The Pakistan Report Card: Establishment in the lead

Fasi Zaka

The 100 days are over. The promises did not materialize, but a realization is coming to fruition. The crises the country is facing are creating an order where the status quo of the establishment is winning.

The rainbow coalition and the hopes within have dissolved in a carcass of empty promises. As Asif Ali Zardari continues to move the PPP into a situation where the coalition members feel increasingly disenfranchised, ultimately a split will have to take place. In that situation the government’s new partners will be the lackeys of the previous military government. In the early days of the government, it seemed as if the co-chairman of the PPP was ready for a snap election if he couldn’t do what he needed without compromising. If his actions have been of any indication, he will not under any case allow for elections now, he will happily break from his stance to partner with Musharraf in a deal that allows for mutual face saving.

In essence at that point nothing will have changed. With a public that is increasingly feeling the noose tighten with the rapid increase in prices, a law and order situation that is increasingly running out of control, there is a chance that the people will not be disappointed by the sell-out on the promise of democracy and good governance as long as some semblance of control, the provision of relief and writ is re-established.

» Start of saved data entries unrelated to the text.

theorem test_witness_TableEntriesLieBetweenReferences :
    Rgb.g ∈ [Rgb.r, Rgb.g, Rgb.b] ∧
    ((0x80 : Byte).toNat > (0x80 : Byte).toNat ∨ (5 : Fin 8).val < 6) ∧
    ((0xFF : Byte).toNat > (0xFE : Byte).toNat ∨ (7 : Fin 8).val < 6) := ⟨by simp, by decide, by decide⟩

/-- A response has bytes to bound: IDX2 and IDX3 of all ones answer 3 and 7 (section 5). -/
theorem test_witness_IndicesAreInRange :
    (3 : Byte) ∈ laneBytes zextByte (idx2 0xFFFFFFFF) ∧ (7 : Byte) ∈ laneBytes zextByte (idx3 0xFFFFFFFFFFFF) := by
  decide

/-- Index 3 and index 2 in the 3-color mode (equal references, block B3), and the 4-color mode. -/
theorem test_witness_Bc1TransparencyOnlyInThreeColorMode :
    (0xABCD : PackedColor16).toNat > (0x1234 : PackedColor16).toNat ∧
    (0x8410 : PackedColor16).toNat ≤ (0x8410 : PackedColor16).toNat ∧
    (0xAA5500FF : BitVec 32).toNat / 2 ^ (2 * (3 : Fin 16).val) % 4 = 3 ∧
    (0xAA5500FF : BitVec 32).toNat / 2 ^ (2 * (15 : Fin 16).val) % 4 ≠ 3 := by decide

theorem test_witness_LanesAreIndependent :
    (0xC0000000 : BitVec 32).extractLsb' (2 * (15 : Fin 16).val) 2 =
      (0xFFFFFFFF : BitVec 32).extractLsb' (2 * (15 : Fin 16).val) 2 ∧
    BitVec.extractLsb' (4 * (15 : Fin 16).val) 4 (0xF000000000000000 : BitVec 64) =
      BitVec.extractLsb' (4 * (15 : Fin 16).val) 4 (0xFFFFFFFFFFFFFFFF : BitVec 64) ∧
    BitVec.extractLsb' (3 * (15 : Fin 16).val) 3 (0xE00000000000 : BitVec 48) =
      BitVec.extractLsb' (3 * (15 : Fin 16).val) 3 (0xFFFFFFFFFFFF : BitVec 48) ∧
    (Rgb.mk 1 2 3).r = (Rgb.mk 1 8 9).r := by decide

theorem test_witness_LegalInstructionsNeverRaise :
    (Instr.mix 0x12 0x34 0 1).wf = true ∧ (Instr.mix 0x12 0x34 1 0).wf = true ∧ (Instr.expand5 31).wf = true ∧
    (Instr.mix 0x12 0x34 0 0).wf = false := by decide

theorem test_witness_OperationsTouchNothingElse :
    ∃ t, exec (.idx2 0x12345678) twoUnits = .next t := ⟨_, rfl⟩

theorem test_witness_NoMemoryOfEarlierRequests :
    (∃ t, serve ⟨0x06, 0xFF⟩ twoUnits = .next t) ∧ State.reset.others = [] ∧ ∃ t u v, step (State.reset.placeRequest ⟨0x06, 0xFF⟩) = .next t ∧
      step (t.placeRequest ⟨0x41, 0xFF⟩) = .next u ∧ step (State.reset.placeRequest ⟨0x41, 0xFF⟩) = .next v :=
  ⟨⟨_, rfl⟩, rfl, _, _, _, rfl, rfl, rfl⟩

/-- Both clauses: an instance that holds a request and one that holds none. -/
theorem test_witness_StepTouchesOneInstance :
    (∃ t, step twoUnits = .next t) ∧ twoUnits.port.req ≠ none ∧
    (∃ t, step State.reset = .next t) ∧ State.reset.port.req = none :=
  ⟨⟨_, rfl⟩, by decide, ⟨_, rfl⟩, rfl⟩

theorem test_witness_ResetLeavesEveryInstanceIdle :
    State.reset.ports ≠ [] ∧ twoUnits.resetDecoder.ports ≠ [] := by decide

/-- A request, and a block move of the driver. -/
theorem test_witness_EveryStepKeepsTheInvariant :
    (twoUnits.inv = true ∧ ∃ t, step twoUnits = .next t) ∧
    (p1LastBlock.inv = true ∧ ∃ t, step p1LastBlock = .next t) :=
  ⟨⟨by decide, _, rfl⟩, by decide, _, rfl⟩

/-- A block move and the refused size. -/
theorem test_witness_NoAccessLeavesItsBuffer :
    p1LastBlock.inv = true ∧ (∃ t, step p1LastBlock = .next t) ∧
    (bulkState ⟨1, false, 6, 4⟩ .start p1Bytes 0).inv = true ∧ (BulkCall.mk 1 false 6 4).wf = false :=
  ⟨by decide, ⟨_, rfl⟩, by decide, by decide⟩

theorem test_witness_BulkRefusesOtherSizes :
    let s := bulkState ⟨1, false, 6, 4⟩ .start p1Bytes 0
    s.port.req = none ∧ s.bulk = some ⟨⟨1, false, 6, 4⟩, .start⟩ ∧ (6 % 4 ≠ 0 ∨ 4 % 4 ≠ 0) ∧
      (4 % 4 ≠ 0 ∨ 7 % 4 ≠ 0) := by decide

/-- Both clauses: formats 0 and 4 beside the supported ones, with an empty buffer, and one byte too few for each of the
formats 1, 2 and 3. -/
theorem test_witness_BulkChecksInOrderWriteNothing :
    (let c : BulkCall := ⟨4, true, 8, 8⟩
     let s := bulkState c .start [] 4
     s.allIdle = true ∧ s.bulk = some ⟨c, .start⟩ ∧ c.width % 4 = 0 ∧ c.height % 4 = 0 ∧
       c.fmt ≠ 1 ∧ c.fmt ≠ 2 ∧ c.fmt ≠ 3 ∧ (0 ≠ 1 ∧ 0 ≠ 2 ∧ 0 ≠ 3)) ∧
    (let s := bulkState p1Call .start (p1Bytes.take 15) 4
     s.allIdle = true ∧ s.bulk = some ⟨p1Call, .start⟩ ∧ p1Call.width % 4 = 0 ∧ p1Call.height % 4 = 0 ∧
       p1Call.fmt = 1 ∧ s.cbuf.len < p1Call.width / 4 * (p1Call.height / 4) * 8) ∧
    (∀ c ∈ [(⟨2, false, 4, 4⟩ : BulkCall), ⟨3, true, 4, 4⟩],
      let s := bulkState c .start (p1Bytes.take 15) 4
      s.allIdle = true ∧ s.bulk = some ⟨c, .start⟩ ∧ c.width % 4 = 0 ∧ c.height % 4 = 0 ∧
        (c.fmt = 2 ∨ c.fmt = 3) ∧ s.cbuf.len < c.width / 4 * (c.height / 4) * 16) := by decide

/-- Every clause has a call: the three formats, `alpha` both ways, and format 0. -/
theorem test_witness_FormatTagSelectsTheDecoder :
    kindOf ⟨1, false, 4, 4⟩ = some .bc1 ∧ kindOf ⟨1, true, 4, 4⟩ = some .bc1a ∧
    kindOf ⟨2, false, 4, 4⟩ = some .bc2 ∧ kindOf ⟨3, true, 4, 4⟩ = some .bc3 ∧
    kindOf ⟨0, true, 4, 4⟩ = none ∧ kindOf ⟨4, true, 4, 4⟩ = none := by decide

/-- Both clauses: a last block, and a block with another behind it. A byte of the left tile is none of the
right one's. -/
theorem test_witness_BlockMoveWritesOneTile :
    (p1LastBlock.inv = true ∧ p1LastBlock.port.req = none ∧
      p1LastBlock.bulk = some ⟨p1Call, .blocks .bc1 [⟨0, 1⟩]⟩) ∧
    (p1Blocks.inv = true ∧ p1Blocks.port.req = none ∧
      p1Blocks.bulk = some ⟨p1Call, .blocks .bc1 [⟨0, 0⟩, ⟨0, 1⟩]⟩) ∧
    2 < bytesPerPixel .bc1 ∧
    ∀ i : Fin 16, ¬ (texelOffset .bc1 p1Call ⟨0, 1⟩ i ≤ 11 ∧
      11 < texelOffset .bc1 p1Call ⟨0, 1⟩ i + bytesPerPixel .bc1) := by decide

theorem test_witness_DriverTilesAreBlockDecodeResponses :
    (p1Bytes.take 8).length = blockByteSize .bc1 ∧ p1Bytes.length = blockByteSize .bc3 := by decide

/-- The last byte of P1's output belongs to texel 15 of block (1,0). -/
theorem test_witness_EveryOutputByteBelongsToOneBlock :
    p1Call.width % 4 = 0 ∧ p1Call.height % 4 = 0 ∧
    95 < p1Call.height * (p1Call.width * bytesPerPixel .bc1) ∧
    (⟨0, 0⟩ : BlockPos) ∈ blockGrid p1Call ∧ (⟨0, 1⟩ : BlockPos) ∈ blockGrid p1Call ∧
    2 < bytesPerPixel .bc1 ∧ 95 = texelOffset .bc1 p1Call ⟨0, 1⟩ 15 + 2 := by decide

/-- Program P1, its last byte, and the image of no blocks. -/
theorem test_witness_BulkCallDecodesTheWholeImage :
    let s := bulkState p1Call .start p1Bytes 4
    (s.inv = true ∧ s.allIdle = true ∧ s.bulk = some ⟨p1Call, .start⟩ ∧ p1Call.width % 4 = 0 ∧
      p1Call.height % 4 = 0 ∧ kindOf p1Call = some .bc1 ∧
      p1Call.width / 4 * (p1Call.height / 4) * blockByteSize .bc1 ≤ s.cbuf.len ∧
      7 < p1Call.width ∧ 3 < p1Call.height ∧ 2 < bytesPerPixel .bc1) ∧
    (kindOf ⟨1, false, 0, 4⟩ = some .bc1 ∧ 0 / 4 * (4 / 4) * blockByteSize .bc1 ≤ State.reset.cbuf.len) := by
  decide

theorem test_witness_BlockOrderIsFree :
    p1Blocks.inv = true ∧ p1Blocks.allIdle = true ∧
    p1Blocks.bulk = some ⟨p1Call, .blocks .bc1 [⟨0, 0⟩, ⟨0, 1⟩]⟩ ∧
    List.Perm [(⟨0, 0⟩ : BlockPos), ⟨0, 1⟩] [⟨0, 1⟩, ⟨0, 0⟩] ∧ [(⟨0, 0⟩ : BlockPos), ⟨0, 1⟩] ≠ [] :=
  ⟨by decide, by decide, rfl, .swap _ _ _, by decide⟩

/-- Check 2 with exactly enough bytes and with excess bytes, grids with and without blocks; a block move, and
another compressed buffer that has other bytes beyond and is longer. -/
theorem test_witness_ExcessCompressedBytesAreNeverRead :
    (let s := bulkState oneBlockCall (.formatChecked .bc1) p1Bytes 48
     s.port.req = none ∧ s.bulk = some ⟨oneBlockCall, .formatChecked .bc1⟩ ∧
       oneBlockCall.width / 4 * (oneBlockCall.height / 4) * blockByteSize .bc1 ≤ s.cbuf.len ∧
       p1Call.width / 4 * (p1Call.height / 4) * blockByteSize .bc1 ≤ s.cbuf.len ∧
       blockGrid oneBlockCall ≠ [] ∧ blockGrid ⟨2, true, 4, 0⟩ = []) ∧
    (let s := bulkState oneBlockCall (.blocks .bc1 [⟨0, 0⟩]) p1Bytes 48
     let m := bufferOf (p1Bytes.take 8 ++ List.replicate 9 0xAA)
     s.inv = true ∧ s.port.req = none ∧ s.bulk = some ⟨oneBlockCall, .blocks .bc1 [⟨0, 0⟩]⟩ ∧ m.wf = true ∧
     oneBlockCall.width / 4 * (oneBlockCall.height / 4) * blockByteSize .bc1 ≤ m.len ∧
     (∀ a, a < oneBlockCall.width / 4 * (oneBlockCall.height / 4) * blockByteSize .bc1 →
       m.read a = s.cbuf.read a) ∧ ∃ t, step s = .next t) :=
  ⟨by decide, by decide, by decide, by decide, by decide, by decide, by decide, _, rfl⟩

theorem test_witness_CompressedBufferIsReadOnly : ∃ t, step p1LastBlock = .next t := ⟨_, rfl⟩

theorem test_witness_RequestAndDriverMovesCommute :
    ∃ u v, serve ⟨0x41, 0xFF⟩ p1LastBlock = .next u ∧
      bulkMove ⟨p1Call, .blocks .bc1 [⟨0, 1⟩]⟩ u = .next v := ⟨_, _, rfl, rfl⟩

end Sys2Proof.Tests
end

/-! ## What a request is answered: the response of an instruction and of a request, said once -/

namespace Sys2Proof.Proofs
open Sys2Proof Sys2Proof.Machine Sys2Proof.Claims

/-- The weights of MIX that the hardware refuses are those of the instruction that is not legal (R52, R82). -/
theorem weightsZero_eq_not_wf (v0 v1 : Byte) (w0 w1 : BitVec 3) :
    weightsZero w0 w1 = !(Instr.mix v0 v1 w0 w1).wf := by
  rw [Bool.eq_iff_iff, weightsZero_iff]
  simp [Instr.wf, BitVec.toNat_eq]

/-- A legal instruction is answered `OK` in every state, with the same result bytes, as many as the last column
of spec/30_encoding.md R51 says. -/
theorem exec_of_wf {i : Instr} (h : i.wf = true) :
    ∃ res : List Byte, res.length = resultLength i.op ∧ ∀ s, exec i s = .next (s.answer res) := by
  cases i with
  | mix v0 v1 w0 w1 =>
    have hw : weightsZero w0 w1 = false := by rw [weightsZero_eq_not_wf v0 v1, h]; rfl
    exact ⟨[_], rfl, fun s => by simp only [exec, execMix, hw]; rfl⟩
  | expand5 _ | expand6 _ | reduce5 _ | reduce6 _ | unpack565 _ => exact ⟨_, rfl, fun _ => rfl⟩
  | decBc1 _ => exact ⟨_, laneBytes_length Rgb.bytes 3 Rgb.bytes_length _, fun _ => rfl⟩
  | decBc2 _ | decBc3 _ | decBc1a _ => exact ⟨_, laneBytes_length Rgba.bytes 4 Rgba.bytes_length _, fun _ => rfl⟩
  | pal4 _ _ | palBc1 _ _ => exact ⟨_, tableBytes_length Rgba.bytes 4 Rgba.bytes_length _, fun _ => rfl⟩
  | idx2 _ | idx3 _ | alpha4 _ => exact ⟨_, laneBytes_length zextByte 1 zextByte_length _, fun _ => rfl⟩
  | ramp8 _ _ => exact ⟨_, tableBytes_length zextByte 1 zextByte_length _, fun _ => rfl⟩

/-- The instruction that is not legal, MIX with both weights zero, is answered `UnsupportedFormat` in every
state (R82). -/
theorem exec_of_not_wf {i : Instr} (h : i.wf = false) (s : State) :
    exec i s = .next (s.raise .unsupportedFormat) := by
  cases i with
  | mix v0 v1 w0 w1 =>
    have hw : weightsZero w0 w1 = true := by rw [weightsZero_eq_not_wf v0 v1, h]; rfl
    simp only [exec, execMix, hw, if_true]
  | _ => cases h

/-- A request that decodes is answered as its instruction. -/
theorem serve_of_decode_ok {r : Request} {i : Instr} (h : decodeRequest r = .ok i) (s : State) :
    serve r s = exec i s := by
  simp only [serve, h]

/-- A request that does not decode, having a reserved code, is answered `UnsupportedFormat` (R52). -/
theorem serve_of_decode_error {r : Request} {e : Reject} (h : decodeRequest r = .error e) (s : State) :
    serve r s = .next (s.raise .unsupportedFormat) := by
  simp only [serve, h, answerReject]

/-- Settles O32: the decoder's answer and the legality of the instruction, which the request alone decides,
choose the response before the state is given. -/
theorem responseIsAFunctionOfTheRequest : Obligations.ResponseIsAFunctionOfTheRequest := by
  unfold Obligations.ResponseIsAFunctionOfTheRequest
  intro r
  cases hd : decodeRequest r with
  | error e => exact ⟨⟨.unsupportedFormat, []⟩, serve_of_decode_error hd, .inr ⟨rfl, rfl⟩⟩
  | ok i =>
    obtain ⟨hop, -⟩ := decodeRequest_ok hd
    cases hw : i.wf with
    | false =>
      exact ⟨⟨.unsupportedFormat, []⟩, fun s => (serve_of_decode_ok hd s).trans (exec_of_not_wf hw s),
        .inr ⟨rfl, rfl⟩⟩
    | true =>
      obtain ⟨res, hlen, hexec⟩ := exec_of_wf hw
      exact ⟨⟨.ok, res⟩, fun s => (serve_of_decode_ok hd s).trans (hexec s), .inl ⟨rfl, i.op, hop, hlen⟩⟩

end Sys2Proof.Proofs

/-! ## Which bytes of a request hold which field: seventeen bytes and the block layouts -/

namespace Sys2Proof.Proofs
open Sys2Proof Sys2Proof.Machine Sys2Proof.Claims

/-! ### The operand of sixteen bytes -/

/-- The operand `A = LE(arg[0..15])` that sixteen bytes spell (R50). -/
def operandOf (b : Fin 16 → Byte) : BitVec 128 := BitVec.ofNat 128 (leNat (List.ofFn b))

/-- A code and sixteen operand bytes spell the request of that code and operand. -/
theorem request_ofBytes_cons (code : Byte) (b : Fin 16 → Byte) :
    Request.ofBytes (code :: List.ofFn b) = ⟨code, operandOf b⟩ := rfl

/-- Seventeen bytes are decoded as the request they spell. -/
theorem decode_of_length {bytes : List Byte} (h : bytes.length = 17) :
    decode bytes = decodeRequest (Request.ofBytes bytes) := by
  have hwf : requestWf bytes = true := by simp [requestWf, Config.requestBytes, h]
  simp only [decode, hwf, if_true]

/-- The code of an operation and sixteen operand bytes decode to the operation with its operand fields. -/
theorem decode_code_cons (o : Op) (b : Fin 16 → Byte) :
    decode (o.code :: List.ofFn b) = .ok (operandFields (operandOf b) o) := by
  rw [decode_of_length (by simp), request_ofBytes_cons, decodeRequest, opOf_code]

/-- Bit `j` of the operand is bit `j mod 8` of byte `j / 8` (R50, R21). -/
theorem operandOf_getLsbD (b : Fin 16 → Byte) (j : Fin 128) :
    (operandOf b).getLsbD j.val = (b ⟨j.val / 8, by omega⟩).getLsbD (j.val % 8) := by
  have hj : j.val / 8 < 16 := by omega
  rw [operandOf, BitVec.getLsbD_ofNat, decide_eq_true j.isLt, Bool.true_and, leNat_testBit,
    List.getElem?_ofFn, dif_pos hj, Option.getD_some]

/-- A slice of whole bytes of the operand is the number those bytes spell. -/
theorem operandOf_slice (b : Fin 16 → Byte) (k n : Nat) (h : k + n ≤ 16) :
    ((operandOf b).extractLsb' (8 * k) (8 * n)).toNat =
      leNat (List.ofFn fun i : Fin n => b ⟨k + i, by omega⟩) := by
  have hbytes : ((List.ofFn b).drop k).take n = List.ofFn fun i : Fin n => b ⟨k + i, by omega⟩ :=
    List.ext_getElem (by simp; omega) fun i _ _ => by
      rw [List.getElem_take, List.getElem_drop, List.getElem_ofFn, List.getElem_ofFn]
  rw [← hbytes]
  exact leNat_slice (List.ofFn b) (by simp) k n (by simpa using h)

/-- A byte of the operand. -/
theorem operandOf_byte (b : Fin 16 → Byte) (k : Nat) (h : k < 16) :
    (operandOf b).extractLsb' (8 * k) 8 = b ⟨k, h⟩ := by
  apply BitVec.eq_of_toNat_eq
  rw [operandOf_slice b k 1 h]
  simp [leNat]

/-- Two neighbouring bytes of the operand, the first the less significant. -/
theorem operandOf_pair (b : Fin 16 → Byte) (k : Nat) (h : k + 1 < 16) :
    ((operandOf b).extractLsb' (8 * k) 16).toNat = (b ⟨k, by omega⟩).toNat + 256 * (b ⟨k + 1, h⟩).toNat := by
  rw [operandOf_slice b k 2 h]
  simp [leNat]

/-! ### The block layouts and the request bytes -/

/-- The block of BC1 is the low half of the operand, so its fields are slices of the operand itself (R41, R53). -/
theorem bc1Block_ofBits_lowHalf (A : BitVec 128) :
    Bc1Block.ofBits (A.extractLsb' 0 64) =
      ⟨A.extractLsb' 0 16, A.extractLsb' 16 16, A.extractLsb' 32 32⟩ := by
  have hlow : A.extractLsb' 0 64 = A.setWidth 64 := (BitVec.setWidth_eq_extractLsb' (by omega)).symm
  rw [hlow, Bc1Block.ofBits, extract_zext A (by omega), extract_zext A (by omega), extract_zext A (by omega)]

It will be a golden opportunity loss for this country because it seemed that these elections and the coalition were out to zoom in for the kill on special interest groups, intergovernmental departments and intelligence agency interests.

The sooner Nawaz Sharif realizes the writing on the wall the better, it’s time for him to head to splitsville. But, tragically, he isn’t that innocent party in this turn of events as is generally perceived. His party gave the go-ahead on the finance bill that made a travesty on the promises for the restoration of the judiciary. Had Nawaz not been disqualified by a PCO judge, in all likelihood we have seen him endorse a sell-out on the issue of an independent judiciary.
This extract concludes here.